Prime Time est un formidable outil pour mettre en valeur la vitalité et le dynamisme des adultes âgés, pour leur donner la parole en valorisant leurs expériences, leurs idées, et leurs propositions créatives. C’est également un levier important pour changer les mythes et les stéréotypes sur le grand âge et ses (in)capacités. Irene Porges, participante du programme Prime Time, résume ainsi son expérience de la vie à la retraite : “Tout faire. Tout essayer. Ne rien regretter  ». La formule est devenue la maxime de Prime Time, reflétant la préoccupation constante du MoMA : permettre aux personnes, à travers une diversité de programmes, de vivre des expériences nouvelles dans les années tardives de leur vie, s’intéresser à des sujets neufs, rencontrer de nouvelles personnes et cultiver de nouveaux objectifs.


[1] En France en 2030, un adulte sur quatre aura 65 ans ou plus et le nombre des plus de 85 ans s’élèvera à 2,5 millions. Cf : The Gerontologist, Aging in France : Population Trends, Policy Issues and Research Institutions, 2012. En 2050, la population âgée mondiale s’élèvera à deux milliards de personnes.
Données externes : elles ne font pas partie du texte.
/-- Element (k, c) of the dense rows, and its code. -/
def denseEl (rows : List (List (Nat × Bool))) (k c : Nat) : Nat × Bool := (rows.getD k []).getD c (0, false)
def denseAt (rows : List (List (Nat × Bool))) (k c : Nat) : Nat := (denseEl rows k c).1

/-- R197: the 32-byte bitmaps of a BS4 mask, one for each 64 of the source rows; the row list follows them. -/
def bs4Maps (e : StepEnv) : Nat := Nat.max 1 (ceilDiv (e.dim 0) 64)

/-- R197: BS4: the bitmaps and the row list (16 entries) of OPND1; group g of the source is block row g mod 16 of tile g / 16. -/
def compressBs4 (e : StepEnv) (g : Eng) : Eng :=
  let sz := gmeSize e.d
  let m := g.get (e.base 1) (32 * bs4Maps e + 32)
  let lst := rowList (m.1.drop (32 * bs4Maps e))
  let used := (lst.filter (fun v => decide (v ≠ 0xFFFF))).length
  let blk (i j : Nat) : Bool := bit (fld m.1 (2 * i + j / 8) 1) (j % 8)
  let d := denseRows e m.2
  if rowListOk lst used 256 = false ∨ (lst.take used).any (fun v => decide (e.dim 0 < 4 * (v + 1))) = true then
    { d.2 with fmt := some (0x03, e.first) }
  else
    let stray := (tab (e.dim 0) id).find? (fun k =>
      (tab (e.dim 1) id).any (fun c => decide (denseAt d.1 k c ≠ 0) && !(blk (k / 4) (c / 4))))
    match (if cmpMask e.d then none else stray) with
    | some k => { d.2 with fmt := some (0x05, e.first + k) }
    | none =>
      (tab (4 * used) id).foldl (fun (g : Eng) r =>
        let k := 4 * lst.getD (r / 4) 0 + r % 4
        let row := tab (e.dim 1) (fun c => if blk (k / 4) (c / 4) then denseEl d.1 k c else (0, false))
        g.putEls e 2 (e.row 2 r) sz (row.map (fun x => (leBytes sz x.1, x.2)))) d.2

/-- Bytes with their poison as 8-byte granules, each with the poison of its bytes (R102). -/
def granules (l : List (Byte × Bool)) : List (List Byte × Bool) :=
  (chunks 8 l.length l).map (fun c => (c.map (·.1), c.any (·.2)))

/-- R198: UNS: the segments of OPND1 keep their indices; their data image is written at the same offsets of OPND2. -/
def compressUns (e : StepEnv) (g : Eng) : Eng :=
  let sz := gmeSize e.d
  let q := (tab (e.dim 0) (e.first + ·)).foldl (fun (q : List (Seg × Nat × Bool) × Eng) r =>
    let x := readSeg e 1 1 sz (e.dim 2) (e.dim 1) false (q.2.cool false) r
    let at' := fld (x.2.bus.fetch (e.row 1 0 + 16 * r) 16).bytes 8 4
    (q.1 ++ [(x.1, at', x.2.hot)], x.2)) ([], g)
  if q.2.fmt.isSome then q.2
  else q.1.foldl (fun (g : Eng) sg =>
    let d := denseRow e g sg.1.row
    let ix := (sg.1.idx.map (leBytes 2)).flatten
    let n := sg.1.idx.length
    let vs := sg.1.idx.flatMap (fun c => (leBytes sz (d.1.getD c (0, false)).1).map (fun y => (y, (d.1.getD c (0, false)).2)))
    let pad (l : List (Byte × Bool)) (k : Nat) : List (Byte × Bool) := l ++ List.replicate (k - l.length) (0, false)
    (d.2.cool sg.2.2).putEls e 2 (e.base 2 + 8 * sg.2.1) 8
      (granules (pad (ix.map (fun y => (y, false))) (idxBytes n) ++ pad vs (roundUp (sz * n) 8)))) (q.2.cool false)

/-- R201: the pairs P0 < P1. -/
def posPairs : List (Nat × Nat) := [(0, 1), (0, 2), (0, 3), (1, 2), (1, 3), (2, 3)]

/-- R201: N2M4: two positions of each group of four per column, from the plane of OPND1 (MASK) or from the non-zeros; which
positions a group with fewer than two non-zeros takes is open. -/
def compressN2m4 (e : StepEnv) (g : Eng) : Eng :=
  let sz := gmeSize e.d
  let groups := ceilDiv (e.dim 0) 4
  let d := denseRows e g
  (tab groups id).foldl (fun (g : Eng) gr =>
    if g.fmt.isSome then g
    else
      let pl := if cmpMask e.d then g.getEls (e.row 1 gr) 1 (e.dim 1) else ([], g)
      let cols := tab (e.dim 1) (fun c =>
        let nz := (tab 4 id).filter (fun p => decide (denseAt d.1 (4 * gr + p) c ≠ 0))
        if cmpMask e.d then
          let v := leNat (pl.1.getD c ([], false)).1
          (v % 4, v / 4 % 4, decide (v / 4 % 4 ≤ v % 4 ∨ 16 ≤ v), false, (pl.1.getD c ([], false)).2)
        else
          let fit := posPairs.filter (fun p => nz.all (fun z => decide (z = p.1 ∨ z = p.2)))
          let k := (Config.freeByte (g.bus.free + c)).toNat % Nat.max 1 fit.length
          let p := fit.getD k (0, 1)
          (p.1, p.2, false, decide (2 < nz.length), (tab 4 id).any (fun i => (denseEl d.1 (4 * gr + i) c).2)))
      let g := { pl.2 with bus := { pl.2.bus with free := pl.2.bus.free + e.dim 1 } }
      if cols.any (fun c => c.2.2.1) then { g with fmt := some (0x07, e.first + gr) }
      else if cols.any (fun c => c.2.2.2.1) then { g with fmt := some (0x06, e.first + gr) }
      else
        let row (s : Nat) : List (List Byte × Bool) := cols.mapIdx (fun c p =>
          let x := denseEl d.1 (4 * gr + (if s = 0 then p.1 else p.2.1)) c
          (leBytes sz x.1, x.2 || p.2.2.2.2))
        let g := (g.putEls e 2 (e.row 2 (2 * gr)) sz (row 0)).putEls e 2 (e.row 2 (2 * gr + 1)) sz (row 1)
        if (e.d.opnd 3).present then
          g.putEls e 3 (e.row 3 gr) 1 (cols.map (fun p => ([BitVec.ofNat 8 (p.1 + 4 * p.2.1)], p.2.2.2.2)))
        else g) d.2

/-- R191, R205: COMPRESS. -/
def compressEff (e : StepEnv) (g : Eng) : Eng :=
  match cmpFmt e.d with
  | 0 => compressBs4 e g
  | 1 => compressUns e g
  | _ => compressN2m4 e g

/-- R191: the accesses of COMPRESS. -/
def compressAccs (e : StepEnv) (s : State) : List Acc :=
  let sz := gmeSize e.d
  let row (i k : Nat) : Nat := 8 * (e.d.opnd i).rowStride * k
  let src := engAcc 0 false (tab (e.dim 0) (fun r => (row 0 (e.first + r), sz * e.dim 1)))
  match cmpFmt e.d with
  | 0 =>
    let lst := rowList ((s.bus.fetch (e.base 1) (32 * bs4Maps e + 32)).bytes.drop (32 * bs4Maps e))
    let used := (lst.filter (fun v => decide (v ≠ 0xFFFF))).length
    [src, engAcc 1 false [(0, 32 * bs4Maps e + 32)], engAcc 2 true (tab (4 * used) (fun r => (row 2 r, sz * e.dim 1)))]
  | 1 =>
    let segs := (tab (e.dim 0) (e.first + ·)).map (fun r => (s.bus.fetch (e.row 1 0 + 16 * r) 16).bytes)
    [engAcc 0 false (segs.filterMap (fun h => if fld h 0 4 < e.dim 2 then some (row 0 (fld h 0 4), sz * e.dim 1) else none)),
     engAcc 1 false ((16 * e.first, 16 * e.dim 0) :: segs.flatMap (fun h => segRange h sz false)),
     engAcc 2 true (segs.flatMap (fun h => (segRange h sz true).map (fun x => (x.1, idxBytes (fld h 4 2) + roundUp (sz * fld h 4 2) 8))))]
  | _ =>
    let n := ceilDiv (e.dim 0) 4
    [src] ++ (if cmpMask e.d then [engAcc 1 false (tab n (fun k => (row 1 k, e.dim 1)))] else [])
      ++ [engAcc 2 true (tab (2 * n) (fun k => (row 2 k, sz * e.dim 1)))]
      ++ (if (e.d.opnd 3).present then [engAcc 3 true (tab n (fun k => (row 3 k, e.dim 1)))] else [])

/-- R205: the training form is executed only while TRAIN_EN = 1. -/
def trainRefused (g : Nat) (e : StepEnv) (s : State) : Bool := cmpMask e.d && !(s.bus.flag (gmeB g) 1)

-- The meanings -------------------------------------------------------------------------------------------------------------

/-- R208: counters of a gather. -/
def gatherCounts (g : Nat) (_ : StepEnv) (r : Eng) (b : Bus) : Bus :=
  (b.bump (gmeB g + 0x100) r.n1).bump (gmeB g + 0x104) r.n2

/-- R192 GATHER_ALIGNED: what the step does. -/
def opGatherAligned (g : Fin 8) : UnitOp :=
  gmeUnit g.val 0x01 (fun e => dimRange e 2 1 256)
    (fun e s => [mapAcc e, sourceAcc e s, engAcc 2 true (tab (e.dim 0) (fun r => (8 * (e.d.opnd 2).rowStride * r, 8 * e.dim 2)))])
    gatherAligned (gatherCounts g.val)

/-- R192 GATHER_ALIGNED. -/
def runGatherAligned (g : Fin 8) (p : Fin 2) (s : State) : Host.Outcome State Fault Refusal :=
  .next (runStep (.gme g) p (opGatherAligned g) s)

/-- R192 GATHER_COMPACT: what the step does. -/
def opGatherCompact (g : Fin 8) : UnitOp :=
  gmeUnit g.val 0x02 (fun e => dimRange e 2 1 256)
    (fun e s =>
      [mapAcc e, sourceAcc e s, engAcc 2 true (tab (e.dim 0) (fun r => (8 * (e.d.opnd 2).rowStride * r, 8 * e.dim 2))),
       engAcc 3 true [(0, 4 * e.dim 0)], engAcc 4 true [(0, 4)]])
    gatherCompact (gatherCounts g.val)

/-- R192 GATHER_COMPACT. -/
def runGatherCompact (g : Fin 8) (p : Fin 2) (s : State) : Host.Outcome State Fault Refusal :=
  .next (runStep (.gme g) p (opGatherCompact g) s)

/-- R200 GATHER_PACKED: what the step does. -/
def opGatherPacked (g : Fin 8) : UnitOp :=
  gmeUnit g.val 0x03 (fun e => dimRange e 1 0 (if isUns e.d then 64 else 16))
    (fun e _ =>
      let uns := isUns e.d
      let per := gmeSize e.d * (if uns then 1 else 4)
      [engAcc 0 false (tab (e.dim 0) (fun r => (8 * (e.d.opnd 0).rowStride * (e.first + r), gmeSize e.d * e.dim 2))),
       engAcc 1 false [(0, if uns then 128 else 32)],
       engAcc 2 true (tab (e.dim 0) (fun r => (8 * (e.d.opnd 2).rowStride * r, per * e.dim 1)))])
    gatherPacked (fun _ r b => b.bump (gmeB g.val + 0x108) r.n1)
Les adultes âgés seront plus nombreux que les enfants de moins de 14 ans. Cf : United Nations Population Fund, Ageing in the Twenty-First Century : A Celebration and A Challenge, 2012. Un américain sur cinq aura 60 ans ou plus. Cf, US Census Bureau, An Aging Nation : The Older Population in the United States : Population Estimates and Projections, 2014.
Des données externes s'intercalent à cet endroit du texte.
-- Admission (R139, R140) --------------------------------------------------------------------------------------------------------------

/-- R89, R419: in a system, the history lookups of frame `f` are released. -/
def State.lookupsReleased (s : State) (f : Nat) : Bool :=
  let t := s.bus.topo
  decide (t.size ≤ 1) || decide (f ≤ s.fseq.sysFirst)
    || (if t.own = 0 then (List.range t.size).all (fun d => decide (d = 0) || s.kydor.histDone.contains (d, f - 1))
        else s.kydor.histDone.contains (0, f - 1))

/-- R139: the conditions for admitting task `t` of open frame `x`. -/
def State.canAdmit (s : State) (x : OpenFrame) (t : Nat) (e : TaskEntry) : Bool :=
  let q := s.fseq
  !x.abandoned && !(x.admitted.contains t)
    && (match (if x.frame = 0 then none else q.frame (x.frame - 1)) with
        | some y => y.abandoned || y.done.contains t
        | none => true)
    && (match q.book with
        | none => false
        | some k =>
          ((k.tasks.zipIdx.filter (fun y => decide (y.2 < t ∧ y.1.cls = e.cls ∧ y.1.inst = e.inst))).all
              (fun y => x.done.contains y.2))
            && k.claims.all (fun c => decide (c.1 ≠ t) || x.targets.contains c.2))
    && waitOk s.bus x 0 e.admission
    && (!e.histLookup || (decide (x.frame = 0) || q.histDoneIn (x.frame - 1)) && s.lookupsReleased x.frame)

/-- R140: a resolved shape above its plan. -/
def overPlan (e : TaskEntry) (dims : List Nat) : Bool := (e.plan.zip dims).any (fun p => decide (p.1 < p.2))

/-- R140: a zero shape. -/
def zeroShape (e : TaskEntry) (dims : List Nat) : Bool := (e.plan.zip dims).any (fun p => decide (p.1 ≠ 0 ∧ p.2 = 0))

/-- R123, R139 step 4: the advances that the resolved shape of task `t` sets in its frame. -/
def State.setAdvances (s : State) (f t : Nat) (dims : List Nat) : State :=
  let adv := s.fseq.ledgers.filterMap (fun d => if d.advTask = t then some (d.object, d.advance dims) else none)
  let put (l : List (Nat × Word)) : List (Nat × Word) := adv.foldl (fun l a => aset l a.1 a.2) l
  let last := match s.fseq.next with | some n => decide (n = f + 1) | none => false
  { s with fseq := { (s.fseq.modFrame f (fun x => { x with
      admitted := t :: x.admitted, advances := put x.advances })) with
      advancePrev := if last then put s.fseq.advancePrev else s.fseq.advancePrev } }

/-- The edges of VOXEL_CFG latched for frame `f`. -/
def State.edgesOf (s : State) (f : Nat) : Nat :=
  match s.intake.latches.find? (fun l => l.frame = f) with
  | some l => l.edges.toNat
  | none => s.bus.field (sieB 0 + 0x0C) 23 0

/-- R73: HS_EPOCH and HS_EDGES at the release of the first BSE step of frame `f`. -/
def State.epochAt (s : State) (f : Nat) : State :=
  if (match s.fseq.frame f with | some x => x.epochSeen | none => true) then s
  else
    let e := s.edgesOf f
    let up := s.hist.newEpoch || decide (e ≠ s.bus.reg (hcB + 0x1C))
    { s.onBus (fun b => if up then (b.setReg (hcB + 0x18) ((b.hsEpoch + 1) % 65536)).setReg (hcB + 0x1C) e else b) with
      hist := { s.hist with newEpoch := false }
      fseq := s.fseq.modFrame f ({ · with epochSeen := true }) }

/-- R139 step 5: the task passed to its unit's context. A task that comes to the station under test ends its window (R147). -/
def State.dispatch (s : State) (u : UnitId) (p : Fin 2) (x : Ctx) : State :=
  let s := match u with
    | .bse _ => s.epochAt x.frame
    | .stn i => if i.val = s.bus.spare then s.cutWindow else s
    | _ => s
  s.setCtx u p x

/-- R139, R140: task `t` of frame `x` admitted. A shape record that no slot of the task holds is an invalid region; a refused read of it
abandons the frame (R21, R144). -/
def State.admitTask (s : State) (x : OpenFrame) (p : Fin 2) (t : Nat) (e : TaskEntry) (k : Book) : State :=
  match physUnit e.cls e.inst x.spare with
  | none => s
  | some u =>
    let slots := (k.slots e).map (fun r => r.resolve u x.spare)
    let bad := (slots.zip (k.slots e)).any (fun r => r.1.bad s.bus x.spare (r.2.isLocal || r.2.sliceRel))
      || (e.record && decide (slots.length ≤ e.shapeSlot))
    if bad then
      ((s.setAdvances x.frame t [0, 0, 0, 0]).report x.frame t 0x02 (unitNo u) 0).completeZero x.frame t e slots [0, 0, 0, 0]
    else
      let at' := match slots[e.shapeSlot]? with | some r => r.base + e.shapeOff | none => 0
      let g := s.bus.fetch at' (if e.record then 16 else 0)
      let dims := if e.record then tab 4 (fun i => fld g.bytes (4 * i) 4) else e.plan
      let s := if e.record then (s.onBus (fun b => { b with late := b.late ++ b.regReads (.unit 32) at' 16 })).poisonReads u
        (s.bus.poisonedLines at' 16) else s
      let s := if g.poisoned then s.report x.frame t 0x11 (unitNo u) 0 else s
      if g.busErr then (s.onBus (·.busErr)).report x.frame t 0x08 (unitNo u) 0
      else if overPlan e dims then
        ((s.setAdvances x.frame t [0, 0, 0, 0]).report x.frame t 0x01 (unitNo u) 0).completeZero x.frame t e slots [0, 0, 0, 0]
      else
        let s := s.setAdvances x.frame t dims
        if zeroShape e dims then s.completeZero x.frame t e slots dims
        else
          s.tryTargets.dispatch u p { task := t, frame := x.frame, entry := e, slots := slots, dims := dims, taint := g.poisoned }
[2] https://www.moma.org/visit/accessibility/dementia ROSENBERG Francesca, PARSA Amir, HUMBLE Laurel, MACGEE Carrie, Meet Me : Making Art Accessible to People with Dementia, https://www.moma.org/visit/accessibility/groups  

[3] Le Musée National Picasso-Paris est l’un d’entre eux. http://dhta.ens.fr/Alzheimer-au-musee-Picasso-La-Memoire-des-regards-par-Marie-Leclerc.html

[4] https://www.moma.org/calendar/programs/63

[5] US Census Bureau, 65+ in the United States : 2010, 2014.

[6] GONZALEZ-RIVERA Christian, The New Face of New York’s Senior, New York : Center for an Urban Future, 2013,3. 

[7] Aux États-Unis d’Amérique, les autorités tentent de sensibiliser les plus jeunes à la place importante des aînés dans la société, par le biais notamment de la Journée des personnes âgées et du Mois des Américains âgés. 

[8] LANGFORD Katharine, BAECK Peter, HAMPSON Martha, More than Medicine : New Services for People Powered Health, London : Nesta, 2013. See pages 8-13 for more information on social prescription models developed in the United Kingdom.

[9] HOLT-LUNSTAD Julianne & al, Social Relationships and Morality risk : a Meta-analytic Review, 2010. 

[10] ROSENBERG Francesca, PARSA Amir, HUMBLE Laurel, MACGEE Carrie, op. cit, p. 87-105.